- Problem details
Print, in exact form, the lines below from the one containing "00_scope.md) and each" through the one containing "(∃ (s : State) (u : Nat) (route : Nat) (n", and omit all others.

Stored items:

-- ==== Sys2Proof/WellFormed.lean ====
section
/-!
DEFINITION. Which commands are well formed: each index lies in the range the spec gives it (R8 and the index ranges of
00_scope.md) and each value fits the width of what it names.
-/

namespace Sys2Proof
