theorem test_witness_PacketRows :
    (∃ (s : State) (u : Nat) (route : Nat) (n : Nat), s.hostSide u = true ∧ s.get (U_LPST.SS_LS u) = Ls.u0 ∧ s.get (U_TREEST.USB3_HUB u) ≠ 0 ∧ (s.touchUp u).routeOf u route = some (.port n)) ∧
    (∃ (s : State) (u : Nat) (route : Nat), s.hostSide u = true ∧ s.get (U_LPST.SS_LS u) = Ls.u0 ∧ s.get (U_TREEST.USB3_HUB u) ≠ 0 ∧ (s.touchUp u).routeOf u route = none) ∧
    (∃ (s : State) (n : Nat) (u : Nat), s.portSide n = true ∧ s.ssConnected n = true ∧ s.get (P_LPST.SS_LS n) = Ls.u0 ∧ (s.touchPort n).treeAt n = some u) ∧
    (∃ (s : State) (u : Nat) (l : List Nat), s.hostSide u = true ∧ s.get (U_LPST.SS_LS u) = Ls.u0 ∧ s.get (U_TREEST.USB3_HUB u) ≠ 0 ∧ ((s.portsIn u).filter fun n => s.ssConnected n && decide (s.get (P_LPST.SS_LS n) = Ls.u0)) = l ∧ l ≠ []) ∧
    (∃ (s : State) (u : Nat), s.hostSide u = true ∧ s.get (U_LPST.SS_LS u) = Ls.u0 ∧ s.get (U_TREEST.USB3_HUB u) ≠ 0 ∧ s.portsIn u = [] ∧ (s.touchUp u).slotsIn u = []) ∧
    (∃ (s : State) (u : Nat) (p : Packet), s.alive = true ∧ (s.queue (s.get (U_QSEL.ITPQ u))).pkts.find? (fun p => !p.gone && p.kind == 3) = some p) ∧
    (∃ (s : State) (cls : _), s.alive = true ∧ cls < 4) ∧
    (∃ (s : State) (q : Nat), s.alive = true ∧ (s.queue q).wait = []) ∧
    (∃ (s : State) (q : Nat) (p : Packet) (a : Adm), s.alive = true ∧ (s.qGrant q).2 = some (p, a) ∧ p.src < 100) ∧
    (∃ (s : State), s.alive = true) ∧
    (∃ (s : State) (q : Nat), s.alive = true ∧ s.unfinished q = none) ∧
    (∃ (s : State) (q : Nat) (p : Packet) (k : Packet) (words : Nat), s.alive = true ∧ s.unfinished q = some p ∧ (s.modPkt q p.order fun k => { k with written := max k.written (min words k.w) }).pktAt q p.order = some k ∧ k.started = true) ∧
    (∃ (s : State) (q : Nat) (p : Packet) (k : Packet) (words : Nat), s.alive = true ∧ s.unfinished q = some p ∧ (s.modPkt q p.order fun k => { k with written := max k.written (min words k.w) }).pktAt q p.order = some k ∧ k.started = false ∧ (s.modPkt q p.order fun k => { k with written := max k.written (min words k.w) }).ctReady q k = true ∧ k.egress < 100 ∧ (s.modPkt q p.order fun k => { k with written := max k.written (min words k.w) }).egressIdle k.egress = true) ∧
    (∃ (s : State) (q : Nat) (p : Packet), s.alive = true ∧ (s.queue q).pkts.find? (fun p => !p.gone && p.started && p.cut) = some p) ∧
    (∃ (s : State) (x : Nat) (left : Nat) (q : Nat) (p : Packet), s.alive = true ∧ s.egressRoom x = true ∧ (s.pick x left).2 = some (q, p)) ∧
    (∃ (s : State) (x : Nat) (q : Nat) (o : Nat) (rest : List (Nat × Nat)) (p : Packet), s.alive = true ∧ (s.egress x).stage = (q, o) :: rest ∧ s.pktAt q o = some p ∧ p.written = p.w) ∧
    (∃ (s : State), s.alive = true ∧ s.get G_READY.CALDERA ≠ 0) ∧
    (∃ (s : State), s.alive = true ∧ s.get G_READY.CALDERA = 0) ∧
    (∃ (s : State) (q : Nat), s.alive = true ∧ s.flushWaits q = false) ∧
    (∃ (s : State) (q : Nat), s.alive = true ∧ s.get (CD_QST.FLUSH_BUSY q) ≠ 0 ∧ s.unfinished q = none) ∧
    (∃ (s : State) (q : Nat) (p : Packet), s.alive = true ∧ s.get (CD_QST.FLUSH_BUSY q) ≠ 0 ∧ s.unfinished q = some p ∧ p.started = true) ∧
    (∃ (s : State) (p : Nat) (h : Hold), s.alive = true ∧ s.flow.holds.find? (fun h => h.pol == p && decide (s.redMax p < h.age)) = some h) ∧
    (∃ (s : State) (n : Nat), s.portSide n = true ∧ s.get (P_PORTST.SS_LINK n) ≠ 0 ∧ s.get (P_LPST.SS_LS n) = Ls.recovery ∧ (s.port n).rst = 0 ∧ (s.port n).fnWake = false) ∧
    (∃ (s : State) (n : Nat), s.portSide n = true ∧ s.get (P_PORTST.SS_LINK n) ≠ 0 ∧ s.get (P_LPST.SS_LS n) = Ls.polling ∧ (s.port n).rst = 4 ∧ (s.port n).fnWake = false) ∧
    (∃ (s : State) (n : Nat) (addr : Nat) (d : EpDesc) (e : Nat), n < 96 ∧ addr < 128 ∧ d.ty < 4 ∧ e < 2048 ∧ s.epRoom n addr (d.epAddr % 16) (decide (128 ≤ d.epAddr)) d.ty = some e) ∧
    (∃ (s : State) (n : Nat) (addr : Nat) (epn : Nat) (dirIn : _) (ty : Nat), s.epHeld n addr epn dirIn = none ∧ ty ≠ 1 ∧ ty ≠ 3) ∧
    (∃ (s : State) (n : Nat) (addr : Nat) (epn : Nat) (dirIn : _) (ty : Nat), s.epHeld n addr epn dirIn = none ∧ (ty = 1 ∨ ty = 3)) ∧
    (∃ (s : State) (e : Nat), s.epVictim = some e) ∧
    (∃ (s : State) (b : Nat), b < 32 ∧ s.parTwice b = true ∧ (s.get CD_PROT.SECDED).testBit b = false ∧ (s.get CD_PROT_PEND.PEND).testBit b = false) :=
  ⟨⟨wit |>.set (U_LPST.SS_LS 3) Ls.u0 |>.set (U_TREEST.USB3_HUB 3) 1 |>.modPort 95 (fun z => { z with slot := some (3, 0, 1) }), 3, 1, 95, by decide +kernel⟩,
   ⟨wit |>.set (U_LPST.SS_LS 3) Ls.u0 |>.set (U_TREEST.USB3_HUB 3) 1, 3, 1, by decide +kernel⟩,
   ⟨wit |>.set (P_LPST.SS_LS 95) Ls.u0 |>.set (P_PORTST.SS_LINK 95) 1 |>.set (P_PORTST.STATE 95) Ps.enabled |>.modPort 95 (fun z => { z with slot := some (3, 1, 1) }), 95, 3, by decide +kernel⟩,
   ⟨wit |>.set (U_LPST.SS_LS 3) Ls.u0 |>.set (U_TREEST.USB3_HUB 3) 1 |>.set (P_PORTST.SS_LINK 95) 1 |>.set (P_PORTST.STATE 95) Ps.enabled |>.set (P_LPST.SS_LS 95) Ls.u0 |>.modPort 95 (fun z => { z with slot := some (3, 0, 1) }), 3, [95], by decide +kernel⟩,
   ⟨wit |>.set (U_LPST.SS_LS 3) Ls.u0 |>.set (U_TREEST.USB3_HUB 3) 1, 3, by decide +kernel⟩,
   ⟨wit |>.modQueue 0 (fun z => { z with pkts := [{ kind := 3 }] }), 3, { kind := 3 }, by decide +kernel⟩,
   ⟨wit, 3, by decide +kernel⟩,
   ⟨wit |>.modQueue 511 (fun z => { z with wait := [] }), 511, by decide +kernel⟩,
   ⟨wit |>.set (CD_QST.EN_ACT 3) 1 |>.modQueue 3 (fun z => { z with wait := [{ src := 99 }] }), 3, { src := 99 }, .admitted 0, by decide +kernel⟩,
   ⟨wit, by decide +kernel⟩,
   ⟨wit, 3, by decide +kernel⟩,
   ⟨wit |>.modQueue 3 (fun z => { z with pkts := [{ w := 4, started := true }] }), 3, { w := 4, started := true }, { w := 4, started := true, written := 4 }, 4, by decide +kernel⟩,
   ⟨wit |>.set (U_LPST.SS_LS 3) Ls.u0 |>.set (U_TREEST.LINK 3) 3 |>.modUp 3 (fun z => { z with gen := 1 }) |>.set (CD_QTHR.CT_WORDS 3) 1 |>.modQueue 3 (fun z => { z with pkts := [{ w := 40, written := 1, egress := 99 }] }), 3, { w := 40, written := 1, egress := 99 }, { w := 40, written := 30, egress := 99 }, 30, by decide +kernel⟩,
   ⟨wit |>.modQueue 3 (fun z => { z with pkts := [{ started := true, cut := true }] }), 3, { started := true, cut := true }, by decide +kernel⟩,
   ⟨wit |>.set (U_LPST.SS_LS 3) Ls.u0 |>.set (U_TREEST.LINK 3) 3 |>.modUp 3 (fun z => { z with gen := 1 }) |>.modQueue 3 (fun z => { z with wr := 3, pkts := [{ egress := 99 }] }), 99, 100000, 3, { egress := 99 }, by decide +kernel, by decide +kernel, by decide +kernel⟩,
   ⟨wit |>.modQueue 3 (fun z => { z with pkts := [{ poison := true }] }) |>.modEgress 99 (fun z => { z with stage := [(3, 0)] }), 99, 3, 0, [], { poison := true }, by decide +kernel⟩,
   ⟨wit |>.set G_READY.CALDERA 1, by decide +kernel⟩,
   ⟨wit |>.set G_READY.CALDERA 0, by decide +kernel⟩,
   ⟨wit, 3, by decide +kernel⟩,
   ⟨wit |>.set (CD_QST.FLUSH_BUSY 3) 1, 3, by decide +kernel⟩,
   ⟨wit |>.set (CD_QST.FLUSH_BUSY 3) 1 |>.modQueue 3 (fun z => { z with pkts := [{ w := 4, started := true }] }), 3, { w := 4, started := true }, by decide +kernel⟩,
   ⟨wit |>.modFlow (fun d => { d with holds := [⟨199, 2047, 1024, 3, none, 0, 0, 0⟩] }) |>.set (TM_PL_CFG.RED_MAX 199) 2, 199, ⟨199, 2047, 1024, 3, none, 0, 0, 0⟩, by decide +kernel⟩,
   ⟨wit |>.set (P_PORTST.SS_LINK 95) 1 |>.set (P_LPST.SS_LS 95) Ls.recovery |>.modPort 95 (fun z => { z with rst := 0 }) |>.modPort 95 (fun z => { z with fnWake := false }), 95, by decide +kernel⟩,
   ⟨wit |>.set (P_PORTST.SS_LINK 95) 1 |>.set (P_LPST.SS_LS 95) Ls.polling |>.modPort 95 (fun z => { z with rst := 4 }) |>.modPort 95 (fun z => { z with fnWake := false }), 95, by decide +kernel⟩,
   ⟨wit, 95, 127, ⟨1, 0, 0, 0x8F, 3⟩, 0, by decide +kernel⟩,
   ⟨wit, 95, 0, 0, false, 0, by decide +kernel⟩,
   ⟨wit, 95, 0, 0, false, 3, by decide +kernel⟩,
   ⟨wit |>.set (EP_KEY.VALID 2047) 1 |>.set (EP_KEY.TYPE 2047) 2, 2047, by decide +kernel⟩,
   ⟨wit |>.set CD_PROT.SECDED 0 |>.modFlow (fun d => { d with parErr := Tbl.set [] (0, 0) 31 (1, 2) }), 31, by decide +kernel⟩⟩
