/-- `fdiv` completes, or traps on an unmasked exception: the exact quotient delivered, zeros and infinities of the
quotient's sign, and for a finite nonzero value over a zero an infinity with DIVBYZERO, or a quiet NaN with INVALID
where the parameter says so (rules R126, R139, decision D24). -/
def Obligations.Quotient : Prop :=
  ∀ (f : Bool) (d src : Operand) (s : State) (bs : List (Format × Word)) (mode : RoundMode),
    ArithReady s d [src] bs → RoundMode.ofRnd s.rnd = some mode →
    (∀ s1 m1 s2 m2, operandValues bs = [.fin s1 m1, .fin s2 m2] →
      (m1 ≠ 0 → m2 ≠ 0 →
        CompletesWith s (.fdiv f d src) f d (deliverSigned s mode d [d, src] (xor s1 s2) (m1 / m2))) ∧
      (m1 = 0 → m2 ≠ 0 → exec (.fdiv f d src) s =
        .next (arithNext s f d (encZero (formatOf (opSize d)) (xor s1 s2)) [])) ∧
      (m1 ≠ 0 → m2 = 0 →
        (s.impl.divZero = .divByZero →
          CompletesWith s (.fdiv f d src) f d (encInf (formatOf (opSize d)) (xor s1 s2), [.divByZero])) ∧
        (s.impl.divZero = .invalid →
          ∃ b sg', IsQuietNaN s.impl.signalling (formatOf (opSize d)) sg' b ∧
            CompletesWith s (.fdiv f d src) f d (b, [.invalid])))) ∧
    (∀ s1 s2 m, operandValues bs = [.inf s1, .fin s2 m] → exec (.fdiv f d src) s =
      .next (arithNext s f d (encInf (formatOf (opSize d)) (xor s1 s2)) [])) ∧
    (∀ s1 s2 m, operandValues bs = [.fin s1 m, .inf s2] → exec (.fdiv f d src) s =
      .next (arithNext s f d (encZero (formatOf (opSize d)) (xor s1 s2)) []))

/-- `frem` completes, or traps on an unmasked exception: by `FREM_KIND` the remainder of the truncated quotient,
below the divisor and with the sign of the dividend, or that of the quotient rounded to nearest even; by an infinity
the dividend itself (rule R140, decision D29; the zero of the nearest-even kind keeps the dividend's sign by log
entry 30). -/
def Obligations.Remainder : Prop :=
  ∀ (f : Bool) (d src : Operand) (s : State) (bs : List (Format × Word)) (mode : RoundMode),
    ArithReady s d [src] bs → RoundMode.ofRnd s.rnd = some mode →
    (∀ s1 m1 s2 m2 r n, operandValues bs = [.fin s1 m1, .fin s2 m2] → m2 ≠ 0 →
      n = (match s.impl.fremKind with
        | .truncating => roundInt (m1 / m2) false .towardZero
        | .nearestEven => roundInt (m1 / m2) false .halfEven) →
      r = m1 - m2 * (n : Rat) →
      (0 ≤ r → r < m2) ∧ (s.impl.fremKind = .truncating → 0 ≤ r) ∧
      (r = 0 → exec (.frem f d src) s = .next (arithNext s f d (encZero (formatOf (opSize d)) s1) [])) ∧
      (r ≠ 0 → CompletesWith s (.frem f d src) f d
        (deliverSigned s mode d [d, src] (xor s1 (decide (r < 0))) |r|))) ∧
    (∀ s1 m1 s2, operandValues bs = [.fin s1 m1, .inf s2] →
      (m1 = 0 → exec (.frem f d src) s = .next (arithNext s f d (encZero (formatOf (opSize d)) s1) [])) ∧
      (m1 ≠ 0 → CompletesWith s (.frem f d src) f d (deliverSigned s mode d [d, src] s1 m1)))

- Solution to the problem
00_scope.md) and each value fits the width of what it names.
-/

namespace Sys2Proof
theorem test_witness_PacketRows :
    (∃ (s : State) (u : Nat) (route : Nat) (n : Nat), s.hostSide u = true ∧ s.get (U_LPST.SS_LS u) = Ls.u0 ∧ s.get (U_TREEST.USB3_HUB u) ≠ 0 ∧ (s.touchUp u).routeOf u route = some (.port n)) ∧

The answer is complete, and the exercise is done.